The panel discussion was 90 minutes long with six commerical breaks. I won’t even try to summarize what was said, but a few reflections:
First, I had never met Josh McDowell nor had I ever heard him. He’s a full personality. For me it began with what he wore: red, white, and blue boat deck shoes, blue Dockers with a bright red belt, and a blue shirt and blue coat sparked off with a red banded watch. No kidding. His answers were invariably animated with gesticulations and emotive force. Josh told us in the green room that his new book about the DVC has sold about 5 million copies and they have published them so they are sold at near cost. He outdoes many books because he’s turned it into a light novel.
Second, at each commercial break the make-up artist charged to the platform and daubed the top of my head with make-up. I wasn’t sure if she was being a clown and making fun of my baldness or, which is more likely, my bald pate was just too shiny. It got to be funny with the live audience.
Third, William Phipps’ argument is rather simple and I wonder if any of you have given this much thought. Was Jesus married? Phipps says yes. Why? Because Jewish males married (which is a non-starter for me since men have always been married) and (which is more significant) the NT would indicate it if he varied from the custom. Now, I’m with a bundle of evangelicals (Paul Maier says this in the Lee Strobel book and so does Darrell Bock in his book, though I couldn’t locate the pages last night when I was briefing myself) who think (1) that Jesus was not married but (2) that marriage is not the deal Dan Brown makes it — which we think comes from the later medieval, Neo-Platonist denial of the value of the body and sex.

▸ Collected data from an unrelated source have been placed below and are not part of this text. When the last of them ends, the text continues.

-- ==== Sys2Proof/Tests/Slice0.lean ====
section
/-! SUPPORT. Tests: ill-formed commands refused, values of the spec's tables and worked sequences, one step of each kind
of command, and for every statement with hypotheses a state and operands that meet them. -/

namespace Sys2Proof.Tests

open Sys2Proof.Machine

-- One test at a time: checked together, they take a thread each.
set_option Elab.async false

/-! ## Well-formedness -/

theorem test_wf_config_of_17_bytes : Instr.wf (.writeConfig (List.replicate 17 0)) = true := by decide
theorem test_wf_refuses_config_of_16_bytes : Instr.wf (.writeConfig (List.replicate 16 0)) = false := by decide
theorem test_wf_refuses_config_of_18_bytes : Instr.wf (.writeConfig (List.replicate 18 0)) = false := by decide
theorem test_wf_refuses_known_code_as_unknown : Instr.wf (.unknownCommand 0x40) = false := by decide
theorem test_wf_unknown_code : Instr.wf (.unknownCommand 0x44) = true := by decide

/-- An entry with as many slots and waiters as asked for. -/
def crowded (h w : Nat) : Entry :=
  { mode := .shared, gen := 9, holders := (List.range h).map (fun i => { station := Fin.ofNat 32 i, gen := 1 }),
    waiters := (List.range w).map (fun i => { station := Fin.ofNat 32 (i + 10), mode := .exclusive }) }

/-- A SNAPSHOT frame of segment 1 with that entry in its first place. -/
def crowdedFrame (h w : Nat) : Frame :=
  { role := .member, sender := 3, inc := 2, baseTsn := 40,
    body := .snapshot 7 0 40 (.entries 0 #v[crowded h w, Entry.cleared, Entry.cleared, Entry.cleared]) }

theorem test_wf_full_entry : Instr.wf (.frameAccepted (.foreign (crowdedFrame 4 6))) = true := by decide
theorem test_wf_refuses_five_holders : Instr.wf (.frameAccepted (.foreign (crowdedFrame 5 0))) = false := by decide
theorem test_wf_refuses_seven_waiters : Instr.wf (.frameAccepted (.foreign (crowdedFrame 4 7))) = false := by decide

/-! ## Bytes on the line -/

/-- The check value of the CRC that R85 gives for the nine characters 1 to 9. -/
theorem test_crc_check_value : crc [0x31, 0x32, 0x33, 0x34, 0x35, 0x36, 0x37, 0x38, 0x39] = 0x29B1 := by decide +kernel

theorem test_claim_bytes :
    Frame.content { role := .member, sender := 7, inc := 1, baseTsn := 0x0128, body := .claim 44 .shared true (.host 5) }
      = [0x21, 0x27, 0x01, 0x01, 0x28, 0x2C, 0x01, 0x01, 0x05] := by decide +kernel

theorem test_join_bytes :
    Frame.content { role := .joiner, sender := 31, inc := 0, baseTsn := 0, body := .join 0xABCD 3 }
      = [0x31, 0x5F, 0x00, 0x00, 0x00, 0xAB, 0xCD, 0x03] := by decide +kernel

theorem test_surrender_release_bytes : Body.bytes (.release 63 .surrender) = [0x3F, 0x1F] := by decide +kernel
theorem test_join_refuse_bytes : Body.bytes (.joinRefuse 9 2) = [0x09, 0x02, 0x01] := by decide +kernel

theorem test_entry_record :
    entryRecBytes { mode := .exclusive, gen := 0x0102, holders := [{ station := 5, gen := 0x0102 }],
                    waiters := [{ station := 6, mode := .exclusive }, { station := 1, mode := .shared }] }
      = [0x8A, 0x01, 0x02, 0x05, 0x01, 0x02, 0, 0, 0, 0, 0, 0, 0, 0, 0, 0x86, 0x01, 0, 0, 0, 0] := by decide +kernel

theorem test_roster_record :
    rosterRecBytes { state := .member, providingFor := some 9, inc := 0x33 } = [0xA9, 0x33] := by decide +kernel

/-- Tables of chapter 11: what a frame holds the line for, in bit times. -/
theorem test_line_times :
    Frame.lineTime { role := .member, sender := 7, inc := 1, baseTsn := 0, body := .claim 44 .shared true (.host 5) } = 124
    ∧ Frame.lineTime { role := .member, sender := 7, inc := 1, baseTsn := 0, body := .renew 1 } = 100
    ∧ Frame.lineTime { role := .member, sender := 7, inc := 1, baseTsn := 0, body := .presence } = 92
    ∧ Frame.lineTime (crowdedFrame 4 6) = 804 := by decide +kernel

theorem test_unknown_kind_fails : bodyOf 0x26 [0x01] = none ∧ bodyOf 0x21 [64, 1, 0, 0] = none
    ∧ bodyOf 0x22 [0, 0x10] = none ∧ roleOf 0x87 = none := by decide +kernel

/-- A PRESENCE of station 3 read back from the line. -/
theorem test_presence_read_back :
    judge (Frame.readings { role := .member, sender := 3, inc := 2, baseTsn := 40, body := .presence })
      = .good { role := .member, sender := 3, inc := 2, baseTsn := 40, body := .presence } := by decide +kernel
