-- ==== Sys2Proof/Machine/TreeBuilder.lean ====
section
/-! DEFINITION. TreeBuilder: command BUILD (`43_tree_builder.md`). -/

namespace Sys2Proof.Machine

/-- The symbols at the leaves, left to right (`43_tree_builder.md` R240). -/
def Node.leaves : Node → List Symbol
  | .leaf sym _ => [sym]
  | .internal _ left right => left.leaves ++ right.leaves

/-- The number of nodes of a tree (`43_tree_builder.md` R240). -/
def Node.count : Node → Nat
  | .leaf _ _ => 1
  | .internal _ left right => 1 + left.count + right.count

/-- The leaf of a symbol (`43_tree_builder.md` R241). -/
def leafOf (freq : Table Word) (s : Symbol) : Node := .leaf s (Table.get freq s).toNat

/-- The leaves pushed in ORDER order (`43_tree_builder.md` R241). -/
def pushLeaves (freq : Table Word) (order : List Symbol) : Queue :=
  order.foldl (fun q s => push (leafOf freq s) q) []

/-- One pass of the merge loop: pop `left`, then `right`, push their parent (`43_tree_builder.md` R242). -/
def mergeOnce (q : Queue) : Option Queue :=
  match pop q with
  | none => none
  | some (left, q1) =>
    match pop q1 with
    | none => none
    | some (right, q2) => some (push (.internal (left.weight + right.weight) left right) q2)

/-- The merge loop "while size(q) > 1" (`43_tree_builder.md` R242), at most `fuel` passes. A pass makes the queue one node
shorter, so as many passes as the queue has nodes are enough. -/
def mergeLoop : Nat → Queue → Option Queue
  | 0, q => some q
  | fuel + 1, q =>
    if 1 < size q then
      match mergeOnce q with
      | none => none
      | some q' => mergeLoop fuel q'
    else some q

/-- The merge loop and the pop of the root (`43_tree_builder.md` R242, R243); none is a pop on an empty queue. -/
def mergeAll (q : Queue) : Option Node :=
  match mergeLoop (size q) q with
  | none => none
  | some q' => (pop q').map (·.1)

/-- build_tree(FREQ, ORDER) (`43_tree_builder.md` R245). -/
def buildTree (freq : Table Word) (order : List Symbol) : Option Node := mergeAll (pushLeaves freq order)

/-- The body of BUILD (`43_tree_builder.md` R245, R249). -/
def buildBody (s : State) : Body :=
  if s.ndist = 0 then .error (.raise .emptyInput 0)
  else match buildTree s.freq s.ranked with
    | none => .error (.fault .emptyQueue)
    | some root => .ok { s with
        ct         := writeTable (genCodes root)
        rootWeight := BitVec.ofNat 32 root.weight
        maxLen     := BitVec.ofNat 8 (maxCodeLen (genCodes root)) }

/-- BUILD: build the tree and write the code table (`43_tree_builder.md` R245). -/
def execBuild (s : State) : Host.Outcome State Fault Refusal := complete s (buildBody s)

end Sys2Proof.Machine
end

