-- ==== Sys2Proof/Machine/Engine.lean ====
section
/-! DEFINITION. The ENGINE's step, and one turn of the machine (`10_state.md` R32). -/

namespace Sys2Proof.Machine

/-- The completion step of ENGINE.op while RUN (`60_exceptions.md` R403); when IDLE the engine takes no step (R417). -/
def engineStep (s : State) : Host.Outcome State Fault Refusal :=
  match s.phase with
  | .idle => .next s
  | .run =>
    match s.op with
    | .command i => exec i s
    | .illegal => execIllegal s

/-- RD STATUS in the loop of a WAIT: the loop goes on with `again` while the value read has BUSY = 1 (`30_encoding.md` R157). -/
def pollStatus (again : Turn) (s : State) : State :=
  let t := hostStep (.read (offsetOf .status)) s
  if (regValue s .status).getLsbD 0 then { t with schedule := again :: t.schedule } else t

/-- One turn of the loop of a WAIT with `polls` reads of BUSY = 1 still to come: once there are none left a running command
completes, and the loop goes on (`30_encoding.md` R157, assumption 11). -/
def waitTurn (polls : Nat) (s : State) : Host.Outcome State Fault Refusal :=
  match polls with
  | 0 =>
    match s.phase with
    | .run => engineStep { s with schedule := .wait 0 :: s.schedule }
    | .idle => .next (pollStatus (.wait 0) s)
  | n + 1 => .next (pollStatus (.wait n) s)

/-- One turn: a HOST access, the ENGINE's step, a reset, or a turn of a WAIT (`10_state.md` R32, `70_reset_and_hazards.md`
R450, `30_encoding.md` R157). -/
def takeTurn (t : Turn) (s : State) : Host.Outcome State Fault Refusal :=
  match t with
  | .host a => .next (hostStep a s)
  | .engine => engineStep s
  | .reset d => .next (resetTo d s)
  | .wait polls => waitTurn polls s

/-- The next turn of the schedule; once it is empty only the engine moves, so every accepted command completes
(`70_reset_and_hazards.md` R461, assumption 4). -/
def nextTurn (s : State) : Host.Outcome State Fault Refusal :=
  match s.schedule with
  | [] => engineStep s
  | t :: ts => takeTurn t { s with schedule := ts }

/-- The state in which the next turn is the completion step of the command word `w`: the word accepted
(`47_control_commands.md` R340) and the engine to move (assumption 10). -/
def presentWord (w : Word) (s : State) : State :=
  { accept w s with schedule := .engine :: s.schedule }

end Sys2Proof.Machine
end

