/-- R157, R461: a WAIT reads STATUS until the value read has BUSY 0. On an idle engine that is one read, whatever the line says of
polls. On a running command the reads return BUSY 1 until the command has completed; the last read has BUSY 0 and DONE 1, and
the engine is IDLE. How many reads fall before the completion is how the model lays a WAIT out (assumption 11). -/
def Obligations.WaitEndsWithBusyClear : Prop :=
  ∀ (s : State) (polls : Nat) (e : Option Word) (ts : List Turn), s.Inv → s.schedule = expand (.wait polls e) ++ ts →
    (s.phase = .idle → (statusWord s).getLsbD 0 = false ∧
      step s = .next { s with schedule := ts, reads := statusWord s :: s.reads }) ∧
    (s.phase = .run → (statusWord s).getLsbD 0 = true ∧
      ∃ t v, steps (polls + 2) s = .next t ∧ t.schedule = ts ∧ t.phase = .idle ∧ t.done = true ∧
        v.getLsbD 0 = false ∧ v.getLsbD 1 = true ∧
        t.reads = v :: (List.replicate polls (statusWord s) ++ s.reads))

/-! ### Reset and the machine as a whole -/

/-- R451: a reset in any state, a running command's among them, leaves every piece of state at its reset value; ENGINE.op, the
CODE values and the memories are as drawn, and every draw of canonical memories is possible; ID, VERSION and the CFG registers
read their constants. -/
def Obligations.ResetReachesTheResetState : Prop :=
  ∀ (s : State) (d : Draw) (ts : List Turn), s.schedule = .reset d :: ts →
    ∃ t, step s = .next t ∧
      t = {
        cfg := s.cfg, phase := .idle, op := d.op, irqEn := false, done := false, err := false, accErr := false
        errCode := .none, errPos := 0, inLen := 0, bitLen := 0, outLen := 0, ndist := 0, rootWeight := 0, maxLen := 0
        inAddr := 0, pkAddr := 0, outAddr := 0, ftSel := 0, ftRank := 0, ctSel := 0
        freq := Vector.replicate 256 0, order := [], ct := t.ct, inMem := t.inMem, pkMem := t.pkMem, outMem := t.outMem
        schedule := t.schedule, reads := t.reads } ∧
      statusWord t = 0 ∧ ctrlWord t = 0 ∧ t.pkLen = 0 ∧ t.irq = false ∧
      hostStep (.read 0x000) t = { t with reads := 0x48434531 :: t.reads } ∧
      hostStep (.read 0x004) t = { t with reads := 0x00000001 :: t.reads } ∧
      hostStep (.read 0x034) t = { t with reads := BitVec.ofNat 32 s.cfg.inDepth :: t.reads } ∧
      hostStep (.read 0x038) t = { t with reads := BitVec.ofNat 32 s.cfg.pkDepth :: t.reads } ∧
      hostStep (.read 0x03C) t = { t with reads := BitVec.ofNat 32 s.cfg.outDepth :: t.reads } ∧
      (∀ x, (Table.get t.ct x).len = 0 ∧ (Table.get t.ct x).code = Table.get d.codes x) ∧
      (Memory.wf d.inMem → ∀ j < s.cfg.inDepth, Memory.read t.inMem j = Memory.read d.inMem j) ∧
      (Memory.wf d.pkMem → ∀ j < s.cfg.pkDepth, Memory.read t.pkMem j = Memory.read d.pkMem j) ∧
      (Memory.wf d.outMem → ∀ j < s.cfg.outDepth, Memory.read t.outMem j = Memory.read d.outMem j)

/-- R451: the values the spec gives the reset state. -/
def Obligations.ResetRegisterValues : Prop :=
  State.reset.phase = .idle ∧ State.reset.irqEn = false ∧ statusWord State.reset = 0 ∧ State.reset.errPos = 0 ∧
  State.reset.inLen = 0 ∧ State.reset.bitLen = 0 ∧ State.reset.outLen = 0 ∧ State.reset.pkLen = 0 ∧
  State.reset.ndist = 0 ∧ State.reset.rootWeight = 0 ∧ State.reset.maxLen = 0 ∧
  State.reset.inAddr = 0 ∧ State.reset.pkAddr = 0 ∧ State.reset.outAddr = 0 ∧
  State.reset.ftSel = 0 ∧ State.reset.ftRank = 0 ∧ State.reset.ctSel = 0 ∧ State.reset.order = [] ∧
  State.reset.irq = false ∧ State.reset.cfg = ⟨4096, 4096, 32768⟩ ∧
  ∀ x, Table.get State.reset.freq x = 0 ∧ (Table.get State.reset.ct x).len = 0

/-- The reset state meets the invariant. -/
def Obligations.ResetMeetsTheInvariant : Prop := State.reset.Inv

/-- Every step keeps the invariant, whoever moves and whatever the schedule holds: the parameters stay in range, the memories
stay canonical and within their depths, ORDER and NDIST stay the distinct counted symbols, the counts stay within IN_DEPTH,
OUT_LEN within OUT_DEPTH, code 2 is never written, and the report stays consistent. -/
def Obligations.EveryStepKeepsTheInvariant : Prop :=
  ∀ s t : State, s.Inv → step s = .next t → t.Inv

/-- R407: in a state that meets the invariant every step answers a next state, with the same parameters: no pop finds an empty
queue, and ERR_CODE is never 2. Over all states, no command is refused, and the only fault is BUILD's with NDIST at least 1 and an
empty ORDER, which the invariant rules out; that BUILD faults there is the model's choice, which R407 allows (assumption 15). -/
def Obligations.NoStepFaults : Prop :=
  (∀ s : State, s.Inv → ∃ t, step s = .next t ∧ t.cfg = s.cfg ∧ t.errCode ≠ .emptyQueue) ∧
  (∀ (i : Instr) (s : State) (f : Fault), exec i s = .fault f ↔
    i = .build ∧ s.ndist ≠ 0 ∧ s.order = [] ∧ f = .emptyQueue) ∧
  ∀ (i : Instr) (s : State) (r : Refusal), exec i s ≠ .refused r
end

Fourth, a highlight for me was Doug Adams. He was passionate, insightful, and full of wit and verve about his points. He knows the history of Mary Magdalene in Christian art, and has all kinds of insights.
Fifth, I’m still stuck by the conspiracy of Dan Brown: for so many it looks like a deer stunned by headlights when someone presents to them a completely new theory — or like being suddenly overwhelmed with the outside chance that you got switched just after delivery and did not grow up with your real parents. Brown is persuaded, and so was Vincent Bridges, that Constantine’s work was non-Christian power plays that forced an orthodoxy that really has little to do with the incredible diversity of earliest Christianity.
My challenges at the end of the night were two-fold: we need to be a Church that is itself credible instead of giving room for conspiracists to work and we need to teach our churches how it is that orthodoxy came into existence. We’d do well to begin this summer, if we haven’t already risen to the challenge.